In this way, a previously generated data processing topology may be analyzed based on the computation metrics. Based on this analysis, an enhancement of the data processing topology may be identified and the framework entities may be adapted accordingly.

According to a further embodiment, the computation metrics comprises CPU load, memory consumption and/or latency of the computational environment.

According to a further embodiment of the apparatus for automated generation of a data processing topology, the apparatus may further comprise a memory for storing predefined environmental models and/or a memory for storing a plurality of predefined submodules.
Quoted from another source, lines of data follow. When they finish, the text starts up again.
-- ==== Sys2Proof/Machine/Operands.lean ====
section
/-! DEFINITION. How an operand reaches a field: "each is zero-extended to the width of the field it is
compared with or written to" (30_encoding.md R81); and the width of results (R86). -/

namespace Sys2Proof.Machine

/-- `zext_8(lvl)` of 42_rx_engine.md R170, R172. -/
def levelByte (lvl : Bool) : BitVec 8 := if lvl then 1 else 0

/-- Bit `k` of the transmit byte, `TX_SHIFT[k]` (43_tx_engine.md R193, R194). -/
def bitOf (b : BitVec 8) (k : BitVec 4) : Bool := b.getLsbD k.toNat

/-- "`c < THRESH`", unsigned and strict (42_rx_engine.md R164). -/
def belowThreshold (c thresh : BitVec 16) : Bool := decide (c.toNat < thresh.toNat)

/-- `c` in `0..TMR_TOP` (45_events.md R264). -/
def countAdmitted (c top : BitVec 16) : Bool := decide (c.toNat ≤ top.toNat)

/-- A 1-bit result value (30_encoding.md R87, PUT_CHAR). -/
def flagValue (b : Bool) : BitVec 16 := if b then 1 else 0

/-- A byte as a result value (R87: DATA_PENDING, GET_CHAR, READ_STATUS). -/
def byteValue (b : BitVec 8) : BitVec 16 := b.zeroExtend 16

/-- The result word: `RES[31:16] = 0`, `RES[15:0] = value` (R86). -/
def resultWord (v : BitVec 16) : Word := v.zeroExtend 32

end Sys2Proof.Machine
end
In this way, the predefined models and/or submodules may be provided for an efficient selecting the respective data out of the data stored in the respective memory.
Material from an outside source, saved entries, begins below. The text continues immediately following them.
-- ==== Sys2Proof/Laws/Memory.lean ====
section
/-! SUPPORT. FIFO storage: a read after a write, the canonical form, and that equal contents are equal data. -/

namespace Sys2Proof.Laws

open Sys2Proof.Machine

/-- Below its lowest slot a canonical storage reads as unlisted. -/
theorem read_of_lt (m : Memory) : ∀ {n i : Nat}, Memory.wfFrom n m = true → i < n →
    Memory.read m i = Memory.unlisted := by
  induction m with
  | nil => intros; rfl
  | cons c rest ih =>
    obtain ⟨a, b⟩ := c
    intro n i h hi
    simp only [Memory.wfFrom, Bool.and_eq_true, decide_eq_true_eq] at h
    have : i ≠ a := by omega
    simp only [Memory.read, this, if_false]
    exact ih h.2 (by omega)

/-- A read of the slot just written gives the byte written. -/
theorem read_write_same (m : Memory) (i : Nat) (v : Byte) : ∀ {n : Nat}, Memory.wfFrom n m = true →
    Memory.read (Memory.write m i v) i = v := by
  induction m with
  | nil =>
    intro n _
    simp only [Memory.write]
    split <;> simp_all [Memory.read]
  | cons c rest ih =>
    obtain ⟨a, b⟩ := c
    intro n h
    have h' := h
    simp only [Memory.wfFrom, Bool.and_eq_true, decide_eq_true_eq] at h
    simp only [Memory.write]
    split
    · rename_i hlt
      split
      · rename_i hv
        subst hv
        have : i ≠ a := by omega
        simp only [Memory.read, this, if_false]
        exact read_of_lt rest h.2 (by omega)
      · simp [Memory.read]
    · split
      · rename_i hia
        split
        · rename_i hv
          subst hv
          exact read_of_lt rest h.2 (by omega)
        · simp [Memory.read]
      · rename_i hne
        simp only [Memory.read, hne, if_false]
        exact ih h.2

/-- A write leaves every other slot alone. -/
theorem read_write_other (m : Memory) (i j : Nat) (v : Byte) (hij : j ≠ i) : ∀ {n : Nat},
    Memory.wfFrom n m = true → Memory.read (Memory.write m i v) j = Memory.read m j := by
  induction m with
  | nil =>
    intro n _
    simp only [Memory.write]
    split <;> simp [Memory.read, hij]
  | cons c rest ih =>
    obtain ⟨a, b⟩ := c
    intro n h
    simp only [Memory.wfFrom, Bool.and_eq_true, decide_eq_true_eq] at h
    simp only [Memory.write]
    split
    · split <;> simp [Memory.read, hij]
    · split
      · rename_i hia
        have hja : j ≠ a := by omega
        split <;> simp [Memory.read, hij, hja]
      · simp only [Memory.read]
        split
        · rfl
        · exact ih h.2

/-- A write at or above the bound keeps the canonical form above the bound. -/
theorem write_wfFrom (m : Memory) (i : Nat) (v : Byte) : ∀ {n : Nat}, n ≤ i →
    Memory.wfFrom n m = true → Memory.wfFrom n (Memory.write m i v) = true := by
  induction m with
  | nil =>
    intro n hn _
    simp only [Memory.write]
    split <;> simp_all [Memory.wfFrom]
  | cons c rest ih =>
    obtain ⟨a, b⟩ := c
    intro n hn h
    simp only [Memory.wfFrom, Bool.and_eq_true, decide_eq_true_eq] at h
    obtain ⟨⟨ha, hb⟩, hr⟩ := h
    have lower : ∀ {m' : Memory} {p q : Nat}, p ≤ q → Memory.wfFrom q m' = true →
        Memory.wfFrom p m' = true := by
      intro m' p q hpq hq
      cases m' with
      | nil => rfl
      | cons d _ =>
        obtain ⟨x, y⟩ := d
        simp only [Memory.wfFrom, Bool.and_eq_true, decide_eq_true_eq] at hq ⊢
        exact ⟨⟨by omega, hq.1.2⟩, hq.2⟩
    simp only [Memory.write]
    split
    · rename_i hlt
      split
      · simp only [Memory.wfFrom, Bool.and_eq_true, decide_eq_true_eq]
        exact ⟨⟨ha, hb⟩, hr⟩
      · rename_i hv
        simp only [Memory.wfFrom, Bool.and_eq_true, decide_eq_true_eq]
        exact ⟨⟨hn, hv⟩, ⟨by omega, hb⟩, hr⟩
    · split
      · rename_i hia
        split
        · exact lower (by omega) hr
        · rename_i hv
          simp only [Memory.wfFrom, Bool.and_eq_true, decide_eq_true_eq]
          exact ⟨⟨hn, hv⟩, by rw [hia]; exact hr⟩
      · simp only [Memory.wfFrom, Bool.and_eq_true, decide_eq_true_eq]
        exact ⟨⟨ha, hb⟩, ih (by omega) hr⟩

/-- Every write keeps the canonical form. -/
theorem write_wf (m : Memory) (i : Nat) (v : Byte) (h : Memory.wf m = true) :
    Memory.wf (Memory.write m i v) = true :=
  write_wfFrom m i v (Nat.zero_le i) h

/-- The compaction loop keeps the canonical form. -/
theorem shiftDown_wf (m : Memory) (n : Nat) (h : Memory.wf m = true) :
    Memory.wf (shiftDown m n) = true := by
  induction n with
  | zero => exact h
  | succ n ih => exact write_wf _ _ _ ih

theorem compactFront_wf (f : Fifo) (h : Memory.wf f.data = true) :
    Memory.wf (compactFront f).data = true := by
  unfold compactFront
  split
  · exact h
  · exact shiftDown_wf _ _ h

theorem fifoWrite_wf (f : Fifo) (i : Nat) (v : Byte) (h : Memory.wf f.data = true) :
    Memory.wf (fifoWrite f i v).data = true :=
  write_wf _ _ _ h

theorem fifoAppend_wf {cap : Nat} {f g : Fifo} {b : Byte} (e : fifoAppend cap f b = some g)
    (h : Memory.wf f.data = true) : Memory.wf g.data = true := by
  unfold fifoAppend at e
  split at e
  · cases e; exact fifoWrite_wf _ _ _ h
  · cases e

theorem serviceFifo_wf (f : Fifo) (h : Memory.wf f.data = true) :
    Memory.wf (serviceFifo f).data = true := by
  unfold serviceFifo tryLock
  split
  · split
    · rename_i g hg
      split at hg
      · cases hg
      · cases hg; exact compactFront_wf _ h
    · exact h
  · exact h

/-- The storages of a reset state are canonical. -/
theorem resetOf_wf (cfg : Config) : Memory.wf (State.resetOf cfg).rxf.data = true ∧
    Memory.wf (State.resetOf cfg).txf.data = true := ⟨rfl, rfl⟩

/-- Canonical storages that read the same at every slot are equal data. -/
theorem eq_of_read_eq : ∀ (m m' : Memory) {n : Nat}, Memory.wfFrom n m = true →
    Memory.wfFrom n m' = true → (∀ i, Memory.read m i = Memory.read m' i) → m = m'
  | [], [], _, _, _, _ => rfl
  | [], (a, b) :: rest, n, _, h', e => by
    simp only [Memory.wfFrom, Bool.and_eq_true, decide_eq_true_eq] at h'
    have := e a
    simp only [Memory.read, if_true] at this
    exact absurd this.symm h'.1.2
  | (a, b) :: rest, [], n, h, _, e => by
    simp only [Memory.wfFrom, Bool.and_eq_true, decide_eq_true_eq] at h
    have := e a
    simp only [Memory.read, if_true] at this
    exact absurd this h.1.2
  | (a, b) :: rest, (a', b') :: rest', n, h, h', e => by
    simp only [Memory.wfFrom, Bool.and_eq_true, decide_eq_true_eq] at h h'
    have low : ∀ {r : Memory} {k i : Nat}, Memory.wfFrom k r = true → i < k →
        Memory.read r i = Memory.unlisted := fun hr hi => read_of_lt _ hr hi
    have haa : a = a' := by
      rcases Nat.lt_trichotomy a a' with hlt | heq | hgt
      · have := e a
        have hne : a ≠ a' := by omega
        simp only [Memory.read, if_true, hne, if_false] at this
        rw [low h'.2 (by omega)] at this
        exact absurd this h.1.2
      · exact heq
      · have := e a'
        have hne : a' ≠ a := by omega
        simp only [Memory.read, if_true, hne, if_false] at this
        rw [low h.2 (by omega)] at this
        exact absurd this.symm h'.1.2
    subst haa
    have hbb : b = b' := by simpa [Memory.read] using e a
    subst hbb
    have hr : rest = rest' := by
      refine eq_of_read_eq rest rest' h.2 h'.2 (fun i => ?_)
      by_cases hi : i = a
      · subst hi
        rw [low h.2 (by omega), low h'.2 (by omega)]
      · simpa [Memory.read, hi] using e i
    rw [hr]

end Sys2Proof.Laws
end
According to a further aspect, a measurement system is provided for analyzing a plurality of data streams. The measurement system comprises a first interface for receiving a plurality of data streams and a second interface for outputting processed data streams. The system further comprises a processor which is adapted to process the data streams received from the first interface and forward to process data streams to the second interface. Additionally, the measurement system comprises an apparatus for automated generation of a data processing topology according to the present invention, wherein the apparatus is adapted to setup the processor according to received definitions of data processing requirements.
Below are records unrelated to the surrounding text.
-- ==== Sys2Proof/Laws/State.lean ====
section
/-! SUPPORT. One lemma per field per named update of State, each true by rfl. -/

namespace Sys2Proof.Laws

open Sys2Proof.Machine

@[simp] theorem setRxState_cfg (s : State) (x : RxState) : (s.setRxState x).cfg = s.cfg := rfl
@[simp] theorem setRxState_status (s : State) (x : RxState) : (s.setRxState x).status = setRxs s.status x := rfl
@[simp] theorem setRxState_rxShift (s : State) (x : RxState) : (s.setRxState x).rxShift = s.rxShift := rfl
@[simp] theorem setRxState_rxBitcnt (s : State) (x : RxState) : (s.setRxState x).rxBitcnt = s.rxBitcnt := rfl
@[simp] theorem setRxState_rxPhase (s : State) (x : RxState) : (s.setRxState x).rxPhase = s.rxPhase := rfl
@[simp] theorem setRxState_rxCd (s : State) (x : RxState) : (s.setRxState x).rxCd = s.rxCd := rfl
@[simp] theorem setRxState_txShift (s : State) (x : RxState) : (s.setRxState x).txShift = s.txShift := rfl
@[simp] theorem setRxState_txBitcnt (s : State) (x : RxState) : (s.setRxState x).txBitcnt = s.txBitcnt := rfl
@[simp] theorem setRxState_txPhase (s : State) (x : RxState) : (s.setRxState x).txPhase = s.txPhase := rfl
@[simp] theorem setRxState_txd (s : State) (x : RxState) : (s.setRxState x).txd = s.txd := rfl
@[simp] theorem setRxState_txdOe (s : State) (x : RxState) : (s.setRxState x).txdOe = s.txdOe := rfl
@[simp] theorem setRxState_edgeIe (s : State) (x : RxState) : (s.setRxState x).edgeIe = s.edgeIe := rfl
@[simp] theorem setRxState_edgePend (s : State) (x : RxState) : (s.setRxState x).edgePend = s.edgePend := rfl
@[simp] theorem setRxState_tmrRun (s : State) (x : RxState) : (s.setRxState x).tmrRun = s.tmrRun := rfl
@[simp] theorem setRxState_tickIe (s : State) (x : RxState) : (s.setRxState x).tickIe = s.tickIe := rfl
@[simp] theorem setRxState_tmrPs (s : State) (x : RxState) : (s.setRxState x).tmrPs = s.tmrPs := rfl
@[simp] theorem setRxState_tmrTop (s : State) (x : RxState) : (s.setRxState x).tmrTop = s.tmrTop := rfl
@[simp] theorem setRxState_thresh (s : State) (x : RxState) : (s.setRxState x).thresh = s.thresh := rfl
@[simp] theorem setRxState_rateSel (s : State) (x : RxState) : (s.setRxState x).rateSel = s.rateSel := rfl
@[simp] theorem setRxState_gie (s : State) (x : RxState) : (s.setRxState x).gie = s.gie := rfl
@[simp] theorem setRxState_rxf (s : State) (x : RxState) : (s.setRxState x).rxf = s.rxf := rfl
@[simp] theorem setRxState_txf (s : State) (x : RxState) : (s.setRxState x).txf = s.txf := rfl
@[simp] theorem setRxState_fault (s : State) (x : RxState) : (s.setRxState x).fault = s.fault := rfl
@[simp] theorem setRxState_fgOp (s : State) (x : RxState) : (s.setRxState x).fgOp = s.fgOp := rfl
@[simp] theorem setRxState_fgStep (s : State) (x : RxState) : (s.setRxState x).fgStep = s.fgStep := rfl
@[simp] theorem setRxState_fgT (s : State) (x : RxState) : (s.setRxState x).fgT = s.fgT := rfl
@[simp] theorem setRxState_fgV (s : State) (x : RxState) : (s.setRxState x).fgV = s.fgV := rfl
@[simp] theorem setRxState_fgAcc (s : State) (x : RxState) : (s.setRxState x).fgAcc = s.fgAcc := rfl
@[simp] theorem setRxState_results (s : State) (x : RxState) : (s.setRxState x).results = s.results := rfl
@[simp] theorem setRxState_cmdPort (s : State) (x : RxState) : (s.setRxState x).cmdPort = s.cmdPort := rfl
@[simp] theorem setRxState_script (s : State) (x : RxState) : (s.setRxState x).script = s.script := rfl
@[simp] theorem setRxState_storageOk (s : State) (x : RxState) : (s.setRxState x).storageOk = s.storageOk := rfl

@[simp] theorem setTxState_cfg (s : State) (x : TxState) : (s.setTxState x).cfg = s.cfg := rfl
@[simp] theorem setTxState_status (s : State) (x : TxState) : (s.setTxState x).status = setTxs s.status x := rfl
@[simp] theorem setTxState_rxShift (s : State) (x : TxState) : (s.setTxState x).rxShift = s.rxShift := rfl
@[simp] theorem setTxState_rxBitcnt (s : State) (x : TxState) : (s.setTxState x).rxBitcnt = s.rxBitcnt := rfl
@[simp] theorem setTxState_rxPhase (s : State) (x : TxState) : (s.setTxState x).rxPhase = s.rxPhase := rfl
@[simp] theorem setTxState_rxCd (s : State) (x : TxState) : (s.setTxState x).rxCd = s.rxCd := rfl
@[simp] theorem setTxState_txShift (s : State) (x : TxState) : (s.setTxState x).txShift = s.txShift := rfl
@[simp] theorem setTxState_txBitcnt (s : State) (x : TxState) : (s.setTxState x).txBitcnt = s.txBitcnt := rfl
@[simp] theorem setTxState_txPhase (s : State) (x : TxState) : (s.setTxState x).txPhase = s.txPhase := rfl
@[simp] theorem setTxState_txd (s : State) (x : TxState) : (s.setTxState x).txd = s.txd := rfl
@[simp] theorem setTxState_txdOe (s : State) (x : TxState) : (s.setTxState x).txdOe = s.txdOe := rfl
@[simp] theorem setTxState_edgeIe (s : State) (x : TxState) : (s.setTxState x).edgeIe = s.edgeIe := rfl
@[simp] theorem setTxState_edgePend (s : State) (x : TxState) : (s.setTxState x).edgePend = s.edgePend := rfl
@[simp] theorem setTxState_tmrRun (s : State) (x : TxState) : (s.setTxState x).tmrRun = s.tmrRun := rfl
@[simp] theorem setTxState_tickIe (s : State) (x : TxState) : (s.setTxState x).tickIe = s.tickIe := rfl
@[simp] theorem setTxState_tmrPs (s : State) (x : TxState) : (s.setTxState x).tmrPs = s.tmrPs := rfl
@[simp] theorem setTxState_tmrTop (s : State) (x : TxState) : (s.setTxState x).tmrTop = s.tmrTop := rfl
@[simp] theorem setTxState_thresh (s : State) (x : TxState) : (s.setTxState x).thresh = s.thresh := rfl
@[simp] theorem setTxState_rateSel (s : State) (x : TxState) : (s.setTxState x).rateSel = s.rateSel := rfl
@[simp] theorem setTxState_gie (s : State) (x : TxState) : (s.setTxState x).gie = s.gie := rfl
@[simp] theorem setTxState_rxf (s : State) (x : TxState) : (s.setTxState x).rxf = s.rxf := rfl
@[simp] theorem setTxState_txf (s : State) (x : TxState) : (s.setTxState x).txf = s.txf := rfl
@[simp] theorem setTxState_fault (s : State) (x : TxState) : (s.setTxState x).fault = s.fault := rfl
@[simp] theorem setTxState_fgOp (s : State) (x : TxState) : (s.setTxState x).fgOp = s.fgOp := rfl
@[simp] theorem setTxState_fgStep (s : State) (x : TxState) : (s.setTxState x).fgStep = s.fgStep := rfl
@[simp] theorem setTxState_fgT (s : State) (x : TxState) : (s.setTxState x).fgT = s.fgT := rfl
@[simp] theorem setTxState_fgV (s : State) (x : TxState) : (s.setTxState x).fgV = s.fgV := rfl
@[simp] theorem setTxState_fgAcc (s : State) (x : TxState) : (s.setTxState x).fgAcc = s.fgAcc := rfl
@[simp] theorem setTxState_results (s : State) (x : TxState) : (s.setTxState x).results = s.results := rfl
@[simp] theorem setTxState_cmdPort (s : State) (x : TxState) : (s.setTxState x).cmdPort = s.cmdPort := rfl
@[simp] theorem setTxState_script (s : State) (x : TxState) : (s.setTxState x).script = s.script := rfl
@[simp] theorem setTxState_storageOk (s : State) (x : TxState) : (s.setTxState x).storageOk = s.storageOk := rfl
According to a further aspect, the present invention provides a computer program product adapted to perform a method according to the present invention.

Further advantages and embodiments of the present invention will become more apparent by the following description in connection with the accompanying drawings, wherein:

Figure 1 : shows a schematic illustration of a computational topology;

Figure 2: shows a processing structure using a generated data processing topology according to an embodiment;

Figure 3 : illustrates a flowchart of a method for an automated generation of a data processing topology underlying an embodiment of the present invention;

Figure 4: shows additional tasks of another method for an automated generation of a data processing topology underlying an embodiment; and

Figure 5: shows a schematic illustration of an apparatus for an automated generation of a data processing topology according to an embodiment.

Figure 1 shows a schematic illustration of a computational topology, in particular topology of Apache Storm (in the following entitles as "Storm"). Storm is a distributed real time computational system. The system provides a set of general primitives for doing batch processing. Storm provides a set of general primitives for doing real time computation. A Storm application is designed as a topology in the shape of a directed acyclic graph (DAG) with spouts and bolts acting as the graph vertices. Edges on the graph are named streams and direct data from one node to another. Together, the topology acts as a data transformation pipeline. A spout is a source 10-i of streams in a computation. A bolt may be a processing element 20-i for processing any number of input streams and producing any number of new output streams. Most of the logic of a computation goes into bolts, such as functions, filters, streaming joins, streaming aggregations, talking to databases, etc. The data processing topology is a network of sources 10-i (spouts) and processes 20-i (bolts), wherein each edge in the network representing a process 20-i subscribing to the output stream of some other sources 10-i or processes 20-i.

Even though the topology is described in connection with Apache Storm, the present invention is not limited to such a topology. Any other computational topology is possible, too.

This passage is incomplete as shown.